/-- A control message of this module (Control traffic, R235, R319). -/
inductive CtlMsg where
  | prepare (m : PrepareMsg)
  | go (job : Nat) (ctx : Nat)
  | abort (job : Nat) (ctx : Nat) (mod reason : Nat)
  | merged (port acks : Nat) (nak : Option (Nat × Nat))
  | start (mod : Nat) (job : Nat)
  | nogo (mod : Nat) (job : Nat) (reason : Nat)
  | beacon (at_ : Nat)
  | heartbeat (mod : Nat) (at_ : Nat)
  | report (mod code cls ctx source arg0 arg1 : Nat)
  | loaded (mod job : Nat) (failed : Option (List Nat))
  | drift (mod ctx : Nat)
  | linkDown (mod port st : Nat)
  | linkPips (mod port pip : Nat)
  | memberFault (mod ctx : Nat) (from_ code : Nat)
  | raise (mod ctx code arg0 arg1 : Nat)
  | adopt (mod : Nat) (m : AdoptMsg)
  | tables (mod : Nat) (c : TableChange)
  | cutOut (mod port : Nat) (excluded : Bool)
  | jobEnd (mod job : Nat)
  | jobSet (mod job ctx rank : Nat)
  | resumeAt (mod job at_ : Nat)
  | setTime (mod : Nat) (sec : BitVec 32)
  | askStretch (mod job period d step : Nat)
  | stepHeld (mod job : Nat)
  | budget (mod ctx at_ step : Nat)
  | adoptNext (port mgr : Nat)
  deriving DecidableEq, Repr

/-- Fused identity of the module (Table 0.3). Nothing writes it after reset. -/
structure Ident where
  /-- 00 R2 R3, ID_IDENT.GRADE -/
  grade : BitVec 8 := 0x0A
  /-- 00 R3, ID_REV.STEP -/
  step : BitVec 8 := 0xA1
  /-- 00 R3 R4, ID_REV.LATTAB -/
  lattab : BitVec 8 := 0x02
  /-- 00 R4, 20 Table 20.4, SK_STAT.FITTED of ports 0-31, fused -/
  fit : BitVec 32 := 0xFFFFFFFF
  deriving DecidableEq, Repr

/-- The time-counter block (02). -/
structure TimeBlock where
  /-- 02 R20 R21, the 64-bit time counter -/
  now : Nat := 0
  /-- 02 R21, the counter runs once LOCK is reported -/
  running : Bool := false
  /-- 02 R31, TC_STATUS.LOCK -/
  lock : Bool := false
  /-- 02 R31, TC_STATUS.SYNCED -/
  synced : Bool := false
  /-- 02 R29 R31, TC_STATUS.ALIGNED -/
  aligned : Bool := false
  /-- 02 R24 R31, TC_STATUS.HOLDOVER -/
  holdover : Bool := false
  /-- 02 R29 R31, TC_STATUS.FREQ_OK -/
  freqOk : Bool := false
  /-- 02 R21 R31, TC_STATUS.PULSE_ERR -/
  pulseErr : Bool := false
  /-- 02 R24 R31, TC_STATUS.REF_LOST -/
  refLost : Bool := false
  /-- 02 R31, TC_STATUS.WWB -/
  wwb : Bool := false
  /-- 02 R21 R31, TC_CTRL.ARM -/
  arm : Bool := false
  /-- 02 R31, TC_SEC -/
  sec : BitVec 32 := 0
  /-- 02 R31, TC_OFFSET, signed, 1/16 tc -/
  offset : BitVec 32 := 0
  /-- 02 R31, TC_FERR, signed, 0.01 ppm -/
  ferr : BitVec 16 := 0
  /-- 02 R23, 18 R365: TC_NOW_HI latch, one per access path -/
  latches : Table (BitVec 32) := []
  /-- 02 R24, counter when holdover began -/
  holdStart : Nat := 0
  /-- 02 R25 R26, counts still to be slewed, signed -/
  slewLeft : Int := 0
  /-- 02 R26, counter of the last slew -/
  lastSlew : Option Nat := none
  /-- 02 R29, start of the 1,000,000,000 tc window -/
  ferrStart : Nat := 0
  /-- 02 R28, exchanges in the current average of 1,024 -/
  exchN : Nat := 0
  /-- 02 R28, sum of offsets in the current average, 1/2 tc -/
  exchSum : Int := 0
  /-- 02 R28, an average of 1,024 exchanges has been taken -/
  avgDone : Bool := false
  /-- 02 R28, the one step before the first context is done -/
  stepped : Bool := false
  /-- 02 Alignment across racks: parent port of the time tree -/
  parent : Option Nat := none
  /-- 16 R327, part of a core cycle left over at the last count (model) -/
  cycAcc : Nat := 0
  deriving DecidableEq, Repr

/-- Frequency steps, power and heat (16). -/
structure FreqBlock where
  /-- 16 R338, FS_STATUS.CUR -/
  cur : Nat := 0
  /-- 16 R328 R338, FS_STATUS.CHANGING and its target step -/
  changing : Option Nat := none
  /-- 16 R328, a step change that waits for one in progress -/
  waiting : Option Nat := none
  /-- 16 R332, s_pow -/
  sPow : Nat := 0
  /-- 16 R332, s_therm -/
  sTherm : Nat := 0
  /-- 16 R332 R338, FS_STATUS.HOLD_FLOOR -/
  holdFloor : Bool := false
  /-- 16 R333 R338, FS_STATUS.FORCED -/
  forced : Bool := false
  /-- 16 R329 R338, FS_STATUS.F_SKEW -/
  fSkew : Bool := false
  /-- 16 R331 R338, FS_STATUS.F_SUPPLY -/
  fSupply : Bool := false
  /-- 16 R333, counter since which every forced condition has been clear -/
  clearSince : Option Nat := none
  /-- 16 R338, FS_PCAP -/
  pcap : BitVec 9 := 0x12C
  /-- 16 R338, FS_CHANGES -/
  changes : BitVec 32 := 0
  /-- 16 R338, FS_FORCES -/
  forces : BitVec 32 := 0
  /-- 16 R338, FS_TIME(0-7), kept in tc: the register reads whole milliseconds -/
  timeTc : Table Nat := []
  /-- 16 R332, counter of the last slower step -/
  lastSlower : Option Nat := none
  /-- 16 R332, counter since which the average exceeds FS_PCAP (Table 16.6) -/
  powSlower : Option Nat := none
  /-- 16 R332, counter since which the faster condition of s_pow holds -/
  powFaster : Option Nat := none
  /-- 16 R332, counter since which the faster condition of s_therm holds -/
  thermFaster : Option Nat := none
  /-- 16 Table 16.1, consecutive evaluations with a hot sensor -/
  hotRuns : Nat := 0
  /-- 16 R337, consecutive evaluations with hot coolant -/
  coolHot : Nat := 0
  /-- 16 R337, COOLANT_HOT posted and COOLANT_OK not yet -/
  coolPosted : Bool := false
  /-- 16 R337, counter since which the coolant is back within limits -/
  coolOkSince : Option Nat := none
  /-- 16 R332, counter of the last evaluation -/
  lastEval : Nat := 0
  /-- 16 R330, setpoint raise of a region in mV -/
  boost : Table Nat := []
  /-- 16 R330, regions in fast-response mode -/
  fastLoop : List Nat := []
  /-- 16 R329, field edges to be retrained at the next module start -/
  xskewEdges : List Nat := []
  /-- 16 R331, core-rail converters on -/
  coreRails : Bool := false
  /-- 16 R335, core clocks run -/
  clocked : Bool := false
  /-- 16 R336, THERM_ALERT_N asserted -/
  alert : Bool := false
  /-- 16 R335, a trip waits for its temperature gate -/
  tripHold : Bool := false
  deriving DecidableEq, Repr

/-- Telemetry registers (16, Table 16.4). -/
structure Telemetry where
  /-- 16 R338, MG_TFIELD(0-47), signed 0.1 C -/
  tfield : Table (BitVec 16) := []
  /-- 16 R338, MG_VFIELD(0-47) CURRENT, VOLT -/
  vfield : Table (BitVec 32) := []
  /-- 16 R338, MG_TSTACK(0-31), signed 0.1 C; 0x8000 when not fitted -/
  tstack : Table (BitVec 16) := []
  /-- 16 R338, MG_PIN.PIN in W -/
  pin : BitVec 16 := 0
  /-- 16 R338, MG_PIN.VIN in 0.1 V -/
  vin : BitVec 16 := 0
  /-- 16 R338, MG_COOL.INLET -/
  inlet : BitVec 16 := 0
  /-- 16 R338, MG_COOL.OUTLET -/
  outlet : BitVec 16 := 0
  deriving DecidableEq, Repr

/-- One comparator K0-K3 (03 R50). -/
structure Compar where
  /-- 03 R50, bound counter -/
  ctr : BitVec 3 := 0
  /-- 03 Table 3.2, COND -/
  cond : BitVec 2 := 0
  /-- 03 R50, LIMIT -/
  limit : BitVec 20 := 0
  deriving DecidableEq, Repr

/-- One of the 32 entries of a core's range scoreboard (03 R61). -/
structure RangeEntry where
  /-- 03 R61, first byte, rounded down to 64 -/
  lo : Nat := 0
  /-- 03 R61, end byte (exclusive), rounded up to 64 -/
  hi : Nat := 0
  /-- 03 R61, pending write or pending read -/
  write : Bool := false
  /-- 03 Table 3.9, 64-byte pieces already released, by number -/
  freed : List Nat := []
  /-- 03 Table 3.9, the operation that registered it -/
  owner : RangeOwner := .tile 0
  deriving DecidableEq, Repr

/-- One entry of a core's register scoreboard (03 R62). -/
structure RegEntry where
  /-- 03 R61, the register written -/
  reg : RegName := .len
  /-- 03 R66, issue cycle from which a consumer may issue -/
  ready : Nat := 0
  deriving DecidableEq, Repr

/-- A stream of the LD or ST slot (03 R60, 05 R104). -/
structure StreamRec where
  /-- 03 R60, issue order (model) -/
  id : Nat := 0
  /-- 05 Table 5.9, kind -/
  op : StreamOp := .gather
  /-- 05 R104, the 16 words taken at issue -/
  desc : List (BitVec 32) := []
  /-- 03 Table 3.8, DH -/
  dh : Nat := 0
  /-- 03 Table 3.8, DI -/
  di : Nat := 0
  /-- 14 Table 14.2, bundle index at issue -/
  bidx : Nat := 0
  /-- 05 R105, the counter passed by IDX -/
  iter : BitVec 32 := 0
  /-- 05 R104, element count -/
  count : Nat := 0
  /-- 05 R102, source handle entry taken at issue -/
  srcH : BitVec 128 := 0
  /-- 05 R102, destination handle entry taken at issue -/
  dstH : BitVec 128 := 0
  /-- 05 R102, source index handle entry taken at issue -/
  srcIH : BitVec 128 := 0
  /-- 05 R102, destination index handle entry taken at issue -/
  dstIH : BitVec 128 := 0
  /-- 05 R108, return or reply lines not yet written (model) -/
  lines : Nat := 0
  /-- 05 R108, no further line will be sent (model) -/
  closed : Bool := false
  /-- 05 R113, the stream was stopped by a fault -/
  dead : Bool := false
  deriving DecidableEq, Repr

/-- A depth watch of QLEV (07 R145). -/
structure Watch where
  /-- 03 Table 3.3, PORT -/
  port : Nat := 0
  /-- 03 Table 3.3, QP -/
  qp : Nat := 0
  /-- 03 Table 3.3, DIR -/
  dir : Bool := false
  /-- 03 Table 3.3, GE_LE -/
  geLe : Bool := false
  /-- 03 Table 3.3, N -/
  n : Nat := 0
  /-- 07 R145, the port answered that the condition held -/
  held : Bool := false
  deriving DecidableEq, Repr

/-- One element accumulator of a reduction (06 R131). -/
structure RedElem where
  /-- 06 R131, S, weight 2^-64 -/
  sum : BitVec 192 := 0
  /-- 06 R131, NAN -/
  nan : Bool := false
  /-- 06 R131, PINF -/
  pinf : Bool := false
  /-- 06 R131, NINF -/
  ninf : Bool := false
  /-- 06 R132, PINF or NINF came from a finite contribution -/
  finOvf : Bool := false
  deriving DecidableEq, Repr

/-- An open reduction of a router (06 R130). -/
structure RedKey where
  /-- 06 R130, context -/
  ctx : Nat := 0
  /-- 06 R130, WH -/
  wh : Nat := 0
  /-- 06 R130, window offset -/
  off : Nat := 0
  /-- 06 R130, length in bytes -/
  len : Nat := 0
  /-- 06 R130, TAG -/
  tag : BitVec 3 := 0
  /-- 06 R130, RFMT of the first packet -/
  rfmt : BitVec 2 := 0
  /-- 06 R130, RCOUNT of the first packet -/
  rcount : Nat := 0
  /-- 06 R130, contributions so far -/
  count : Nat := 0
  /-- 06 R133, accumulators, at most 128 per router in all -/
  elems : List RedElem := []
  deriving DecidableEq, Repr

/-- A tile move that waits for its VE turn (05 R99). -/
structure TileMove where
  /-- 05 R99, cycle of its turn -/
  turn : Nat := 0
  /-- 03 R66, cycle at which it ends -/
  ready : Nat := 0
  /-- 05 R99, the tile register VLDT fills -/
  reg : Option Nat := none
  deriving DecidableEq, Repr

********************

The records above should be printed exactly, please, from the first line through the line containing "R4, ID_REV.LATTAB -/", with both ends kept and nothing past it.

/-- A control message of this module (Control traffic, R235, R319). -/
inductive CtlMsg where
  | prepare (m : PrepareMsg)
  | go (job : Nat) (ctx : Nat)
  | abort (job : Nat) (ctx : Nat) (mod reason : Nat)
  | merged (port acks : Nat) (nak : Option (Nat × Nat))
  | start (mod : Nat) (job : Nat)
  | nogo (mod : Nat) (job : Nat) (reason : Nat)
  | beacon (at_ : Nat)
  | heartbeat (mod : Nat) (at_ : Nat)
  | report (mod code cls ctx source arg0 arg1 : Nat)
  | loaded (mod job : Nat) (failed : Option (List Nat))
  | drift (mod ctx : Nat)
  | linkDown (mod port st : Nat)
  | linkPips (mod port pip : Nat)
  | memberFault (mod ctx : Nat) (from_ code : Nat)
  | raise (mod ctx code arg0 arg1 : Nat)
  | adopt (mod : Nat) (m : AdoptMsg)
  | tables (mod : Nat) (c : TableChange)
  | cutOut (mod port : Nat) (excluded : Bool)
  | jobEnd (mod job : Nat)
  | jobSet (mod job ctx rank : Nat)
  | resumeAt (mod job at_ : Nat)
  | setTime (mod : Nat) (sec : BitVec 32)
  | askStretch (mod job period d step : Nat)
  | stepHeld (mod job : Nat)
  | budget (mod ctx at_ step : Nat)
  | adoptNext (port mgr : Nat)
  deriving DecidableEq, Repr

/-- Fused identity of the module (Table 0.3). Nothing writes it after reset. -/
structure Ident where
  /-- 00 R2 R3, ID_IDENT.GRADE -/
  grade : BitVec 8 := 0x0A
  /-- 00 R3, ID_REV.STEP -/
  step : BitVec 8 := 0xA1
  /-- 00 R3 R4, ID_REV.LATTAB -/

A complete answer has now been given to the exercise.